# Adders (Vipera Berus) 26th Feb 2011



## struvas (Jan 22, 2009)

Good mornings herping. We found 5 individuals, 4 of which were basking together!!!


----------



## slippery42 (Mar 23, 2008)

Nice critters


----------



## HABU (Mar 21, 2007)

loving the pics! man it must be warm there!: victory:

everything's still hibernating here!


----------



## struvas (Jan 22, 2009)

Been about 9 degrees today, maybe up to 11 in the direct sunshine!


----------



## AshMashMash (Oct 28, 2007)

Amazing! I really want to find some


----------



## Avpl (Nov 13, 2007)

AshMashMash said:


> Amazing! I really want to find some


Same!
But essex and hertfordshire sadly lack adders, and there are only a very few grass snakes.


----------



## Woodsman (Aug 12, 2008)

struvas said:


> Been about 9 degrees today, maybe up to 11 in the direct sunshine!

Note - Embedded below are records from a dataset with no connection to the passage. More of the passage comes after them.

-- ==== Sys2Proof/Machine/Coder.lean ====
section
/-! DEFINITION. The convoy code (03): where pieces lie (R66 to R70), the generator (R72), the lighter header and its
acknowledgement (R76, R83), line compression (R77 to R79). -/

namespace Sys2Proof.Machine

/-! ## Placement -/

/-- Data index and stripe of data unit `d` at position `x` (R67). -/
def Convoy.didx (c : Convoy) (d : Nat) : Nat := d % max c.k 1
def Convoy.stripeAt (c : Convoy) (x d : Nat) : Nat :=
  c.n * (d / max c.k 1) + (x + c.n - c.didx d % max c.n 1) % max c.n 1

/-- Position of data index `i`, and of parity `j`, of stripe `s` (R67). -/
def Convoy.dataPos (c : Convoy) (s i : Nat) : Nat := (s + i) % max c.n 1
def Convoy.parPos (c : Convoy) (s j : Nat) : Nat := (s + c.k + j) % max c.n 1

/-- The data unit of data index `i`, and the parity unit of parity `j`, of stripe `s` (R68, R69). -/
def Convoy.dataUnit (c : Convoy) (s i : Nat) : Nat := c.k * (s / max c.n 1) + i
def Convoy.parUnit (c : Convoy) (s j : Nat) : Nat := c.m * (s / max c.n 1) + j

/-- Whether data index `i` of stripe `s` is present on logical quay `q` (R69). -/
def Convoy.present (c : Convoy) (q s i : Nat) : Bool := decide (c.dataUnit s i < c.d.getD q 0)

/-- The data indices present. -/
def Convoy.presentIdx (c : Convoy) (q s : Nat) : List Nat := (List.range c.k).filter (c.present q s)

/-- Parity units of a quay (R64). -/
def Convoy.parUnits (c : Convoy) (q : Nat) : Nat := c.m * cdiv (c.d.getD q 0) (max c.k 1)

/-- Stripes of a quay. -/
def Convoy.stripes (c : Convoy) (q : Nat) : Nat := c.n * cdiv (c.d.getD q 0) (max c.k 1)

/-- The stripe and parity index of parity unit `e` at position `x`. -/
def Convoy.parStripe (c : Convoy) (x e : Nat) : Nat × Nat :=
  let j := e % max c.m 1
  (c.n * (e / max c.m 1) + (x + 2 * c.n - (c.k + j) % max c.n 1) % max c.n 1, j)

/-- The address of line `ln` of parity unit `e` (R68). -/
def Convoy.parLine (c : Convoy) (q e ln : Nat) : Nat := c.par.getD q 0 * 4096 + e * 4096 + ln * 128

/-- The generator g(j, i) (R72). -/
def gen (j i : Nat) : Nat := gfMul (0x20 ^^^ i) (gfInv ((0x20 + j) ^^^ i))

/-- The protected regions of a quay in ascending BASE (R66, R105). -/
def Quay.prot (q : Quay) : List Region := sortBy (fun a b => decide (a.base ≤ b.base)) (q.regions.filter (fun r => r.kind == 1))

/-- Unit number of an address among regions, counted from `n` (R105). -/
def unitIn : List Region → Nat → Nat → Option Nat
  | [], _, _ => none
  | r :: t, n, a => if r.base * 4096 ≤ a && a < (r.base + r.size) * 4096 then some (n + (a / 4096 - r.base))
    else unitIn t (n + r.size) a

/-- The address of unit `u` among regions. -/
def unitAddr : List Region → Nat → Option Nat
  | [], _ => none
  | r :: t, u => if u < r.size then some ((r.base + u) * 4096) else unitAddr t (u - r.size)

/-- Unit number u of an address on a quay, over all its protected regions (R105). -/
def Quay.unitOf (q : Quay) (addr : Nat) : Option Nat := unitIn q.prot 0 addr

/-- The start of unit u. -/
def Quay.addrOfUnit (q : Quay) (u : Nat) : Option Nat := unitAddr q.prot u

/-- Data unit d of an address within its convoy (R66). -/
def Quay.dOf (q : Quay) (c addr : Nat) : Option Nat := unitIn (q.prot.filter (fun r => r.convoy == c)) 0 addr

/-- The start of data unit d of convoy c. -/
def Quay.addrOfD (q : Quay) (c d : Nat) : Option Nat := unitAddr (q.prot.filter (fun r => r.convoy == c)) d

/-- The reserved areas of a port position as (start, bytes): parity, check shadow and step log (R70), the record area (R133)
and the hold's areas (R319). -/
def State.reservedAreas (s : State) (l : Nat) : List (Nat × Nat) :=
  s.convoys.flatMap (fun c => [(c.par.getD l 0 * 4096, c.parUnits l * 4096),
    (c.sh.getD l 0 * 4096, (c.d.getD l 0 + c.parUnits l) * 128)]) ++
  [(s.lpar l .logBase * 4096, s.lpar l .logSize * 4096)] ++
  (if l == 0 && (s.param? s.q0 .recBase).isSome then [(s.hpar .recBase, 37 * 4096)] else []) ++
  (if s.lpar l .holdSlots == 0 then [] else
    [(s.lpar l .holdBase * 4096, s.lpar l .holdSlots * (65536 + 2048)),
     (s.lpar l .holdFrameBase * 4096, s.lpar l .holdFrames * 67584),
     (s.lpar l .holdMapBase * 4096, s.lpar l .holdSlots * 8)])

/-- Whether an address lies in a reserved area: on a learner, whose areas they are (R70). -/
def State.inReserved (s : State) (l addr : Nat) : Bool :=
  (s.reservedAreas l).any (fun r => r.1 ≤ addr && addr < r.1 + r.2)

/-- The check-shadow address of line `ln` of shadow line `x` (R96). -/
def Convoy.shadowAddr (c : Convoy) (q x : Nat) : Nat := c.sh.getD q 0 * 4096 + x * 128

/-! ## Line compression (R78, R79) -/

/-- The 64 lanes of 16 bits of a delta. -/
def lanes (d : Line) : List Nat := (List.range 64).map (fun i => fld d.toNat (16 * i + 15) (16 * i))

/-- Bits needed for a value. -/
def bitLen (v : Nat) : Nat := if v = 0 then 0 else Nat.log2 v + 1

/-- A compressed line: code, lane width, payload bytes, payload. -/
structure Comp where
  code : Nat
  b    : Nat
  plen : Nat
  pay  : Nat
  deriving DecidableEq, Repr

/-- Compress a delta: the smallest form, ties to the lower code (R79). -/
def compress (d : Line) : Comp :=
  let ls := lanes d
  let b := bitLen (ls.foldl (fun a v => a ||| v) 0)
  let c := (ls.filter (· ≠ 0)).length
  if d = 0 then { code := 1, b := 0, plen := 0, pay := 0 }
  else
    let s2 := 8 + 2 * c
    let s3 := if b ≤ 15 then 8 * b else 1000
    if 128 ≤ s2 && 128 ≤ s3 then { code := 0, b := 0, plen := 128, pay := d.toNat }
    else if s2 ≤ s3 then
      { code := 2, b := 0, plen := s2,
        pay := pack (ls.map (fun v => (1, b2n (v ≠ 0)))) + pack ((ls.filter (· ≠ 0)).map (fun v => (16, v))) <<< 64 }
    else { code := 3, b := b, plen := s3, pay := pack (ls.map (fun v => (b, v))) }

/-- Lanes from a bitmap and the values of the lanes set. -/
def expandLanes : Nat → Nat → Nat → List Nat
  | 0, _, _ => []
  | n + 1, bm, vals => if bm % 2 = 1 then vals % 65536 :: expandLanes n (bm / 2) (vals / 65536)
    else 0 :: expandLanes n (bm / 2) vals

/-- The line of 64 lanes. -/
def ofLanes (ls : List Nat) : Line := BitVec.ofNat 1024 (pack (ls.map (fun v => (16, v))))

/-- Decompress a line; none for a form R78 does not give. -/
def decompress (c : Comp) : Option Line :=
  match c.code with
  | 0 => if c.plen == 128 && c.b == 0 then some (BitVec.ofNat 1024 c.pay) else none
  | 1 => if c.plen == 0 && c.b == 0 then some 0 else none
  | 2 =>
    if c.b == 0 && c.plen == 8 + 2 * popCount 64 (c.pay % 2 ^ 64) then
      some (ofLanes (expandLanes 64 (c.pay % 2 ^ 64) (c.pay >>> 64))) else none
  | 3 => if 1 ≤ c.b && c.b ≤ 15 && c.plen == 8 * c.b then some (ofLanes (unpack (List.replicate 64 c.b) c.pay)) else none
  | _ => none

/-! ## The lighter packet (R76, R77) -/

/-- The fields of a lighter header (R76). -/
structure LHdr where
  type   : Nat
  resend : Nat
  undo   : Nat
  relief : Nat
  didx   : Nat
  convoy : Nat
  quay   : Nat
  src    : Nat
  job    : Nat
  epoch  : Nat
  step   : Nat
  stripe : Nat
  lseq   : Nat
  mask   : Nat
  bodyLen : Nat
  dpos   : Nat
  j      : Nat
  deriving DecidableEq, Repr

/-- Widths of the header's fields from bit 0, reserved ones included (R76). -/
def lhWidths : List Nat := [4, 1, 1, 1, 1, 5, 3, 4, 4, 20, 4, 16, 32, 48, 32, 32, 32, 13, 3, 6, 2, 24]

/-- The 36 B of a header before HCRC. -/
def LHdr.bits (h : LHdr) : Nat :=
  pack (lhWidths.zip [h.type, h.resend, h.undo, h.relief, 0, h.didx, 0, h.convoy, h.quay, h.src, 0, h.job, h.epoch, h.step,
    h.stripe, h.lseq, h.mask, h.bodyLen, 0, h.dpos, h.j, 0])

/-- The 40 B header with its HCRC. -/
def LHdr.enc (h : LHdr) : Nat := withCrc 40 h.bits

/-- Read a header. -/
def LHdr.dec (v : Nat) : LHdr :=
  { type := fld v 3 0, resend := fld v 4 4, undo := fld v 5 5, relief := fld v 6 6, didx := fld v 12 8,
    convoy := fld v 19 16, quay := fld v 23 20, src := fld v 43 24, job := fld v 63 48, epoch := fld v 95 64,
    step := fld v 143 96, stripe := fld v 175 144, lseq := fld v 207 176, mask := fld v 239 208,
    bodyLen := fld v 252 240, dpos := fld v 261 256, j := fld v 263 262 }

/-- The body of a delta lighter (R77): a descriptor for each line in ascending order, then the payloads. -/
def bodyDescs : List LLine → Nat
  | [] => 0
  | x :: t =>
    let c := compress x.delta
    pack [(2, c.code), (4, c.b), (2, 0), (8, c.plen), (16, 0), (32, lineCrc x.delta)] + bodyDescs t <<< 64

def bodyPays : List LLine → Nat
  | [] => 0
  | x :: t => let c := compress x.delta; c.pay + bodyPays t <<< (8 * c.plen)

/-- The lines of a lighter in ascending order. -/
def sortLines (ls : List LLine) : List LLine := sortBy (fun a b => decide (a.l ≤ b.l)) ls

/-- Body and its length. -/
def encBody (ls : List LLine) : Nat × Nat :=
  let xs := sortLines ls
  (bodyDescs xs + bodyPays xs <<< (64 * xs.length), 8 * xs.length + (xs.map (fun x => (compress x.delta).plen)).foldl (· + ·) 0)

/-- LINE_MASK of a lighter. -/
def lineMask (ls : List LLine) : Nat := ls.foldl (fun a x => a ||| 2 ^ x.l) 0

/-- The lines a body gives: line numbers from the mask, descriptors, payloads at byte `off`; none when a reserved bit is set,
a form is wrong or a DCRC fails (R80). -/
def decLines (body : Nat) : List Nat → Nat → Nat → Option (List (Nat × Line))
  | [], _, _ => some []
  | l :: t, i, off =>
    let d := fld body (64 * i + 63) (64 * i)
    let c : Comp := { code := fld d 1 0, b := fld d 5 2, plen := fld d 15 8, pay := fld body (8 * (off + fld d 15 8) - 1) (8 * off) }
    match decompress { c with pay := if c.plen = 0 then 0 else c.pay }, decLines body t (i + 1) (off + c.plen) with
    | some x, some r => if fld d 7 6 == 0 && fld d 31 16 == 0 && lineCrc x == fld d 63 32 then some ((l, x) :: r) else none
    | _, _ => none

/-- The line numbers of a mask. -/
def maskLines (m : Nat) : List Nat := (List.range 32).filter (fun i => m.testBit i)

/-- The lines of a lighter body (R80). A body with a reserved bit set in a descriptor, or with a CODE, B or PLEN that spells no line, has none, and
CHECK_FAIL answers it as it answers a DCRC that fails: DESIGN CHOICE, safe (log 111). -/
def decBody (mask body : Nat) : Option (List (Nat × Line)) :=
  decLines body (maskLines mask) 0 (8 * (maskLines mask).length)

/-! ## Lighter acknowledgement (R83) -/

/-- The fields of an acknowledgement. -/
structure LAck where
  type   : Nat
  status : Nat
  quay   : Nat
  holder : Nat
  job    : Nat
  epoch  : Nat
  lseq   : Nat
  deriving DecidableEq, Repr

def laWidths : List Nat := [4, 4, 4, 4, 20, 12, 16, 32, 32, 96]

def LAck.bits (a : LAck) : Nat :=
  pack (laWidths.zip [a.type, a.status, a.quay, 0, a.holder, 0, a.job, a.epoch, a.lseq, 0])

/-- The 32 B acknowledgement with HCRC. -/
def LAck.enc (a : LAck) : Nat := withCrc 32 a.bits

def LAck.dec (v : Nat) : LAck :=
  { type := fld v 3 0, status := fld v 7 4, quay := fld v 11 8, holder := fld v 35 16, job := fld v 63 48,
    epoch := fld v 95 64, lseq := fld v 127 96 }

/-- Send an acknowledgement to a sender's device (VC 2). -/
def State.sendAck (s : State) (l dst job status lseq : Nat) : State :=
  s.sendPkt l 2 dst l 32 (LAck.enc { type := 8, status := status, quay := l, holder := s.ident.device, job := job,
                                     epoch := s.job.epoch, lseq := lseq })

end Sys2Proof.Machine
end

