/-- A FROZEN answer to the device that runs the pass (R153); to the standby of another piece of the stripe it gives the MARK up to which
copies are absorbed while the pass lasts (R154, R157). Where both standbys have begun a pass of the stripe, one chain serves both: DESIGN CHOICE
(log 127), the one of the lower device identifier goes on, and the other takes its sums. -/
def State.frozenIn (s0 : State) (l : Nat) (m : SalvMsg) : State :=
  let s := if s0.salvaging m.hd.convoy then s0.adoptRecords m.recs else s0
  let put := fun (s : State) (p p' : Pass) => s.modLquay l (fun q => { q with salv := { q.salv with passes := mapIf (fun x => x == p) (fun _ => p') q.salv.passes } })
  if m.home == s.ident.device then
    match s.passNo l m with
    | none => s.countL l 0x0D 1
    | some p =>
      if p.passed || p.frozen.any (fun e => e.1 == m.hd.src) then s
      else if p.background && (s.lquay l).salv.parked then s.salvSpool l (.frozenA s.ident.device m) m
      else
        let p' := { p with frozen := p.frozen ++ [(m.hd.src, m.mark)] }
        let s1 := put s p p'
        if p'.frozen.length = (p.helpers.filter (fun r => decide (r < (s.convoy p.convoy).k))).length then s1.passGo l p' else s1
  else
    match s.passOf l m.hd.convoy m.stripe with
    | some p =>
      if p.home == s.ident.device && (p.passed || !p.background || decide (s.ident.device < m.home) || !m.lost.contains ((s.convoy p.convoy).role p.stripe)) then s.countL l 0x0D 1
      else if p.home == m.home && p.no == m.no then put s p { p with frozen := p.frozen ++ [(m.hd.src, m.mark)] }
      else put s p { p with home := m.home, no := m.no, lost := m.lost, helpers := [], frozen := [(m.hd.src, m.mark)], passed := true, since := s.clock }
    | none =>
      if !s.salvaging m.hd.convoy || !m.lost.contains ((s.convoy m.hd.convoy).role m.stripe) then s.countL l 0x0D 1 else
      s.modLquay l (fun q => { q with salv := { q.salv with passes := q.salv.passes ++
        [{ no := m.no, home := m.home, convoy := m.hd.convoy, stripe := m.stripe, audit := false, lines := [], lost := m.lost, helpers := [],
           frozen := [(m.hd.src, m.mark)], passed := true, since := s.clock }] } })

/-- Write a rebuilt line of this device's piece with its shadow entry (R156, R158), and say what a failed line was (R332):
`check` compares the rebuilt line with the shadow entry and with memory; a line that passed its check, and that an audit found corrupt, is rewritten
with its entry alone (R350). -/
def State.putRebuilt (s : State) (l : Nat) (c : Convoy) (st ln : Nat) (x : Line) (check : Bool) (use : McUse) : State :=
  match s.pieceAddr c l st ln with
  | none => s
  | some a =>
    let sh := c.pieceShadow l st
    let memBad := !(s.getOk l a) || s.getLine l a != x
    let shBad := s.shadowCrc l sh ln != lineCrc x
    let exp := s.shadowCrc l sh ln
    let obs := lineCrc (s.getLine l a)
    let s1 := if memBad then s.putLine l a x use else s
    let s2 := if shBad then s1.shadowPut l sh ln (lineCrc x) else s1
    let check := check && !s.lineSound l a sh ln
    let s3 := if check && memBad then s2.sigL l { cls := 3, unit := 0xB, addr := a, expected := exp, observed := obs, depth := 1 } else s2
    let s4 := if check && shBad then s3.sigL l { cls := 4, unit := 0xB, addr := a, expected := exp, observed := obs, depth := 1 } else s3
    s4.countL l 0x0A 1 { addr := some a }

/-- The first bit of a convoy in the progress map, and the bits of all convoys. -/
def State.mapBits (s : State) (l : Nat) (c : Nat) : Nat × Nat :=
  let n := fun (xs : List Convoy) => xs.foldl (fun a x => a + x.d.getD l 0 + x.parUnits l) 0
  (n (s.convoys.filter (fun x => x.idx < c)), n s.convoys)

/-- Clear the progress map of a position, in memory and in the state, before its salvage starts or starts over, and when it is over (R158,
R159). -/
def State.mapClear (s : State) (l c : Nat) : State :=
  let base := s.lpar l .salvMapBase
  let b := s.mapBits l c
  let n := let x := s.convoy c; x.d.getD l 0 + x.parUnits l
  let s1 := s.modLquay l (fun q => { q with salv := { q.salv with units := q.salv.units.filter (fun u => u.1 != c), lines := q.salv.lines.filter (fun u => u.1 != c) } })
  if n == 0 then s1 else
  let lo := b.1 / 8
  let hi := (b.1 + n - 1) / 8
  let keep := fun (s : State) (i : Nat) =>
    let m := ((List.range 8).filter (fun k => decide (8 * i + k < b.1) || decide (b.1 + n ≤ 8 * i + k))).foldl (fun a k => a + 2 ^ k) 0
    s.ownWrite l (base + i) 1 (s.readB l (base + i) 1 &&& m)
  let s2 := keep (if lo == hi then s1 else keep (s1.zeroArea l (base + lo + 1) (hi - lo - 1)) hi) lo
  s2.zeroArea l (base + cdiv b.2 8 + 4 * b.1) (4 * n)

I'm about 50 miles south of Bangor,spent most of the day searching but no adders here yet.Plenty of Lizards though.
Earliest berus sighting last year was 5th march by the hibernaculum.
Rhododendron spraying has been carried out since last year at this site so not sure what effect this may have had on them.


----------



## Testudo Man (Aug 3, 2005)

Fantastic shots here, it must be awesome to see the Adders together like that.


----------